From the data underneath, reproduce exactly the stretch that begins at the line with "s).mode = 3) ∧" and ends after the line with "q m 2 s).low".

### Given information ###

/-- Premises of RootCyclesAndRingLoss are met. -/
theorem witness_RootCyclesAndRingLoss :
    (∃ (s : State), s.held = false ∧ s.rootHere = true ∧ s.net.rs.yield = false ∧ s.net.rs.stage = .normal ∧ s.net.rs.want =
      false ∧ s.net.rs.step = none ∧ s.net.reopen = none) ∧
    (∃ (s : State), s.held = false ∧ s.rootHere = true ∧ s.net.rs.yield = true) ∧
    (∃ (q : PortIx) (b1 : List Byte) (b2 : List Byte) (s : State), s.held = false ∧ s.rootHere = true ∧ s.isOpen q = true ∧
      s.outPort q = none ∧ (parseSeg b1).isHeader = true ∧ (parseHdr (parseSeg b1).body).nodes ≠ 0 ∧ (parseHdr (parseSeg
      b1).body).prio = s.get F.NET_CFG_PRIO ∧ (parseHdr (parseSeg b1).body).root = s.node ∧ (parseSeg b2).typ = 5 ∧ (parseSeg
      b2).st = .good ∧ (parseSeg b2).body.length = 16 ∧ rdN (parseSeg b2).body 12 2 % 2 = 1) ∧
    (∃ (s : State), s.held = false ∧ s.rootHere = false ∧ s.flag F.NET_RING_ISOLATED = false ∧ s.cfg.port = none) ∧
    (∃ (s : State), s.held = false ∧ s.flag F.NET_RING_ISOLATED = true ∧ s.rootHere = false ∧ 1 ≤ s.get F.NET_CFG_PRIO) ∧
    (∃ (s : State), s.held = false ∧ s.get F.NET_CFG_SUP_MISS ≤ s.net.misses ∧ s.flag F.NET_RING_SUP_LOST = false) ∧
    (∃ (s : State), s.held = false ∧ s.locked = true ∧ s.flag F.NET_TIME_STATUS_HOLDOVER = true) ∧
    (∃ (s : State) (d : Int), s.held = false ∧ s.rootHere = true ∧ d = 2 * (s.wide 64 R.NET_TIME_SET_LO : Int) - ((s.net.timeH :
      Int) + 5 * s.sub) ∧ d.natAbs < s.get F.NET_TIME_CFG_STEP_THR * 2000000) ∧
    (∃ (s : State) (d : Int), s.held = false ∧ s.rootHere = true ∧ d = 2 * (s.calTime : Int) - ((s.net.timeH : Int) + 5 * s.sub)
      ∧ s.get F.NET_TIME_CFG_STEP_THR * 2000000 ≤ d.natAbs) ∧
    (∃ (s : State), s.held = false ∧ s.rootHere = true) ∧
    (∃ (s : State), s.held = false ∧ s.rootHere = false) :=
  ⟨
    ⟨setF [(F.NET_RING_ROOT_HERE, 1), (F.NET_NODE_NODE, 5)], by decide +kernel⟩,
    ⟨(setF [(F.NET_RING_ROOT_HERE, 1), (F.NET_NODE_NODE, 5)]).modRs fun r => { r with yield := true }, by decide +kernel⟩,
    ⟨2, segBytes 1 (headerBody 1 0 5), segBytes 5 (leBytes 12 0 ++ leBytes 4 1), rootOpen, by decide +kernel⟩,
    ⟨State.reset, by decide +kernel⟩,
    ⟨setF [(F.NET_RING_ISOLATED, 1), (F.NET_CFG_PRIO, 1)], by decide +kernel⟩,
    ⟨State.reset.modNet fun n => { n with misses := 255 }, by decide +kernel⟩,
    ⟨setF [(F.NET_TIME_STATUS_LOCKED, 1), (F.NET_TIME_STATUS_HOLDOVER, 1)], by decide +kernel⟩,
    ⟨setF [(F.NET_RING_ROOT_HERE, 1), (F.NET_TIME_CFG_STEP_THR, 1)], 0, by decide +kernel⟩,
    ⟨{ setF [(F.NET_RING_ROOT_HERE, 1), (F.NET_TIME_CFG_STEP_THR, 500)] with backup := { State.reset.backup with sec := 1 } },
      2000000000, by decide +kernel⟩,
    ⟨setF [(F.NET_RING_ROOT_HERE, 1), (F.NET_NODE_NODE, 5)], by decide +kernel⟩,
    ⟨State.reset, by decide +kernel⟩⟩

/-- Premises of ManagementRequestsAreAnswered are met. -/
theorem witness_ManagementRequestsAreAnswered :
    (∃ (q : PortIx) (m : Mbx) (s : State) (a : Nat), s.held = false ∧ Admitted (Req.withOp q m 1 s) s ∧ (Req.withOp q m 1
      s).mode = 0 ∧ (Req.withOp q m 1 s).cnt = 1 ∧ (Req.withOp q m 1 s).adr = a ∧ a < 0x7800 ∧ wideAt a = none ∧ wideOfHi a =
      none ∧ (∀ r, findRow a = some r → r.rc = 0)) ∧
    (∃ (q : PortIx) (m : Mbx) (s : State), s.held = false ∧ Admitted (Req.withOp q m 2 s) s ∧ (Req.withOp q m 2 s).mode = 0 ∧
      (Req.withOp q m 2 s).cnt = 1 ∧ (Req.withOp q m 2 s).adr = R.FRM_IRQ_ENABLE) ∧
    (∃ (q : PortIx) (m : Mbx) (s : State) (code : Nat), s.held = false ∧ Admitted (Req.withOp q m 3 s) s ∧ (Req.withOp q m 3
      s).mode = 0 ∧ code = (Req.withOp q m 3 s).word 0 % 65536 ∧ code ≠ 0xFFFF ∧ (s.role (Req.withOp q m 3 s).low).toNat / 65536
      ≠ code) ∧
    (∃ (q : PortIx) (m : Mbx) (s : State), s.held = false ∧ Admitted (Req.withOp q m 4 s) s ∧ (Req.withOp q m 4 s).mode = 0) ∧
    (∃ (q : PortIx) (m : Mbx) (s : State), s.held = false ∧ (Req.withOp q m 4 s).mode = 3) ∧
    (∃ (q : PortIx) (m : Mbx) (s : State), s.held = false ∧ (Req.withOp q m 1 s).mode = 0 ∧ endpointOk (Req.withOp q m 1 s).low
      = false) ∧
    (∃ (q : PortIx) (m : Mbx) (s : State), s.held = false ∧ (Req.withOp q m 2 s).mode = 0 ∧ endpointOk (Req.withOp q m 2 s).low
      = true ∧ s.authOn = false ∧ s.needsTag (Req.withOp q m 2 s) = false ∧ s.roleStale (Req.withOp q m 2 s) = true) :=
  ⟨
    ⟨2, message (leBytes 1 0 ++ leBytes 1 1 ++ leBytes 2 0x77FC), State.reset, 0x77FC, by decide +kernel,
      by unfold Admitted; decide +kernel, by decide +kernel, by decide +kernel, by decide +kernel, by decide +kernel,
      by decide +kernel, by decide +kernel, rc_of _ (by decide +kernel)⟩,
    ⟨2, message (leBytes 1 0 ++ leBytes 1 1 ++ leBytes 2 R.FRM_IRQ_ENABLE), State.reset, by decide +kernel,
      by unfold Admitted; decide +kernel, by decide +kernel, by decide +kernel, by decide +kernel⟩,
    ⟨2, message (leBytes 4 0 ++ leBytes 4 0xFFFE), State.reset, 0xFFFE, by decide +kernel, by unfold Admitted; decide +kernel,
      by decide +kernel, by decide +kernel, by decide +kernel, by decide +kernel⟩,
    ⟨2, message [], State.reset, by decide +kernel, by unfold Admitted; decide +kernel, by decide +kernel⟩,
    ⟨2, message [] (3 * 2 ^ 22), State.reset, by decide +kernel⟩,
    ⟨2, message [] 9, State.reset, by decide +kernel⟩,
    ⟨2, { message [] with epoch := 1 }, State.reset, by decide +kernel⟩⟩
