-- ==== Sys2Proof/Machine/Step.lean ====
section
/-! DEFINITION. The step of one engine instance with its host, and how a command is placed for the next step. -/

namespace Sys2Proof.Machine

/-- One step (spec/00_scope.md R13): one move of the agent whose turn it is. -/
def step (s : State) : Host.Outcome State Fault Refusal := advance s

/-- The engine fetches nothing (spec/20_memory.md R89): the next command is the host's next CMD write (log 9). -/
def State.withFetchWord (s : State) (nbits w : Nat) : State := placeCommand (BitVec.ofNat 32 (w % 2 ^ nbits)) s

end Sys2Proof.Machine
end

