-- ==== Sys2Proof/Machine/Core.lean ====
section
/-! DEFINITION. The machine as the host's interface reads it. -/

def Sys2Proof.core : Host.Core :=
  { State := Sys2Proof.Machine.State, Fault := Sys2Proof.Machine.Fault, Refusal := Sys2Proof.Machine.Refusal,
    step := Sys2Proof.Machine.step, reset := Sys2Proof.Machine.State.reset }
end

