-- ==== Sys2Proof/Tests/Slice0.lean ====
section
/-! SUPPORT. The package's own tests. Expected values are those of spec/95_test_vectors.md (named V-…) and of the rules named; each witness shows that the
hypotheses of the obligation it is named after can be met, clause by clause. -/

namespace Sys2Proof.Tests

open Sys2Proof.Machine

/-! ### Helpers -/

/-- The next state, if there is one. -/
def after : Host.Outcome State Fault Refusal → Option State
  | .next t => some t
  | .fault _ => none
  | .refused _ => none

/-- An idle engine with `n` bytes counted and `d` in DATA_IN. -/
def atIndex (n : Nat) (d : Word) : State := { State.reset with bitCount := BitVec.ofNat 64 (8 * n), dataIn := d }

/-- A spent engine. -/
def spentState : State := { State.reset with spent := true, bitCount := 512 }

/-- An engine whose round counter is `t`, with or without a block waiting. -/
def busyAt (t : Fin 65) (pend : Bool) : State := { State.reset with busy := true, t := t, pend := pend, spent := pend }

/-- The host is about to make one access. -/
def about (a : Access) (s : State) : State := { s with queue := [a] }

/-- STATUS after one step in which the host makes the access `a`. -/
def statusAfter (a : Access) (s : State) : Option Word := (after (step (about a s))).map statusWord

/-! ### Well-formed terms -/

theorem test_wf_update_bound : (Instr.update 4).wf = true ∧ (Instr.update 5).wf = false ∧ (Instr.update 7).wf = false := by decide

/-! ### Decoding, from the encoding of spec/30_encoding.md R111 and R120 (V-E) -/

theorem test_decode_nop : decode 0b0000000000000000000000000_000_0000 = .ok .nop := by decide

theorem test_decode_init : decode 0b0000000000000000000000000_000_0001 = .ok .init := by decide

theorem test_decode_update : decode 0b0000000000000000000000000_011_0010 = .ok (.update 3) := by decide

theorem test_decode_final : decode 0b0000000000000000000000000_000_0011 = .ok .final := by decide

theorem test_decode_reserved47 : decode 0b1000000000000000000000001_000_0110 = .ok (.reservedOp47 0b10 0x8000008) := by decide

theorem test_decode_reserved8F : decode 0xFFFFFFFF = .ok (.reservedOp8F 7 0xFFFFFFF) := by decide

theorem test_decode_badNb :
    decode 0x52 = .error .badNb ∧ decode 0x72 = .error .badNb ∧ decode 0x10 = .error .badNb ∧ decode 0x23 = .error .badNb := by decide

theorem test_decode_rsvBits : decode 0x81 = .error .rsvBits ∧ decode 0xd2 = .error .rsvBits ∧ decode 0x80000000 = .error .rsvBits := by decide

theorem test_decodeTableWord : decodeTableWord 32 0x42 = some (.update 4) ∧ decodeTableWord 32 0x84 = some (.reservedOp47 0 8) := by decide

theorem test_placed_command_runs_first :
    (after (step (State.reset.withFetchWord 32 0x12))).map statusWord = some 0x00000100 := by decide +kernel

/-! ### The transform (V-F, V-T1) -/

theorem test_sigmas :
    smallSigma0 0x12345678 = 0xe7fce6ee ∧ smallSigma1 0x12345678 = 0xa1f78649 ∧ bigSigma0 0x12345678 = 0x66146474
      ∧ bigSigma1 0x12345678 = 0x3561abda := by decide

theorem test_sigmas_of_ones : smallSigma0 0xffffffff = 0x1fffffff ∧ smallSigma1 0xffffffff = 0x003fffff := by decide

theorem test_ch_maj :
    ch 0xf0f0f0f0 0x12345678 0x9abcdef0 = 0x1a3c5e70 ∧ maj 0xf0f0f0f0 0xff00ff00 0x0f0f0f0f = 0xff00ff00 := by decide

theorem test_round0_abc :
    round 0x428a2f98 0x61626380 (Work.load initialValue)
      = ⟨0x5d6aebcd, 0x6a09e667, 0xbb67ae85, 0x3c6ef372, 0xfa2a4622, 0x510e527f, 0x9b05688c, 0x1f83d9ab⟩ := by decide

theorem test_pad_lengths : padLen 0 = 56 ∧ padLen 3 = 53 ∧ padLen 55 = 1 ∧ padLen 56 = 64 ∧ padLen 63 = 57 := by decide

/-- The first 64 primes, 2 to 311. -/
def primes : List Nat := (List.range 312).filter fun p => 2 ≤ p ∧ ∀ d ∈ List.range p, d < 2 ∨ p % d ≠ 0

/-- R166: `K[t]` is the first 32 bits of the fractional part of the cube root of the t-th prime. -/
theorem test_round_constants :
    primes.length = 64
      ∧ ∀ t : Fin 64, ∃ n < 7,
          (2 ^ 32 * n + (roundConstant t).toNat) ^ 3 ≤ 2 ^ 96 * primes.getD t.val 0
            ∧ 2 ^ 96 * primes.getD t.val 0 < (2 ^ 32 * n + (roundConstant t).toNat + 1) ^ 3 := by decide +kernel

/-- R167: `IV[i]` is the first 32 bits of the fractional part of the square root of the i-th prime. -/
theorem test_initial_value :
    ∀ i : Fin 8, ∃ n < 5,
      (2 ^ 32 * n + initialValue[i].toNat) ^ 2 ≤ 2 ^ 64 * primes.getD i.val 0
        ∧ 2 ^ 64 * primes.getD i.val 0 < (2 ^ 32 * n + initialValue[i].toNat + 1) ^ 2 := by decide +kernel

/-- V-S2: the source's known answer for "abc". -/
theorem test_digest_abc :
    digestOf [0x61, 0x62, 0x63]
      = #v[0xba7816bf, 0x8f01cfea, 0x414140de, 0x5dae2223, 0xb00361a3, 0x96177a9c, 0xb410ff61, 0xf20015ad] := by decide +kernel

/-! ### Commands (V-E, V-C, V-M) -/

theorem test_init_clears : statusAfter (.command 0x01) { spentState with err := true, ecause := 1, ovf := true } = some 0 := by decide +kernel
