-- ==== Sys2Proof/Config.lean ====
section
/-! DEFINITION. What is fixed for every HZ-416: the sizes and numbers that no command changes.
The manual leaves no implementation-defined constant open, so nothing here is a free value. -/

namespace Sys2Proof.Config

/-- Slots of the Event Store pool (R115). -/
def poolSlots : Nat := 512

/-- Bytes of one slot (R115). -/
def slotBytes : Nat := 16

/-- Bytes a port's transmit queue holds (R75). -/
def txQueueBytes : Nat := 8

/-- Code bytes a port's assembly buffer holds (R64). -/
def codeBytes : Nat := 48

/-- Entries of a lane's recent-code table (R108). -/
def recentEntries : Nat := 8

/-- Frames the inbound holding area holds (R181). -/
def areaFrames : Nat := 2

/-- Largest reply body, in bytes (R134, R183). -/
def replyBytes : Nat := 250

/-- The part code that IDENTIFY reports (R184). -/
def partCode : BitVec 16 := 0x0416

/-- The revision number that IDENTIFY reports (R184). -/
def revision : Byte := 1

/-- Milliseconds of silence within a frame that the gap limit allows (R180). -/
def gapLimit : Nat := 20

end Sys2Proof.Config
end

###

▶ **Problem solution**:
    (∃ (q : PortIx) (m : Mbx) (s : State), s.held = false ∧ (Req.withOp q m 4 s).mode = 3) ∧
    (∃ (q : PortIx) (m : Mbx) (s : State), s.held = false ∧ (Req.withOp q m 1 s).mode = 0 ∧ endpointOk (Req.withOp q m 1 s).low
      = false) ∧
    (∃ (q : PortIx) (m : Mbx) (s : State), s.held = false ∧ (Req.withOp q m 2 s).mode = 0 ∧ endpointOk (Req.withOp q m 2 s).low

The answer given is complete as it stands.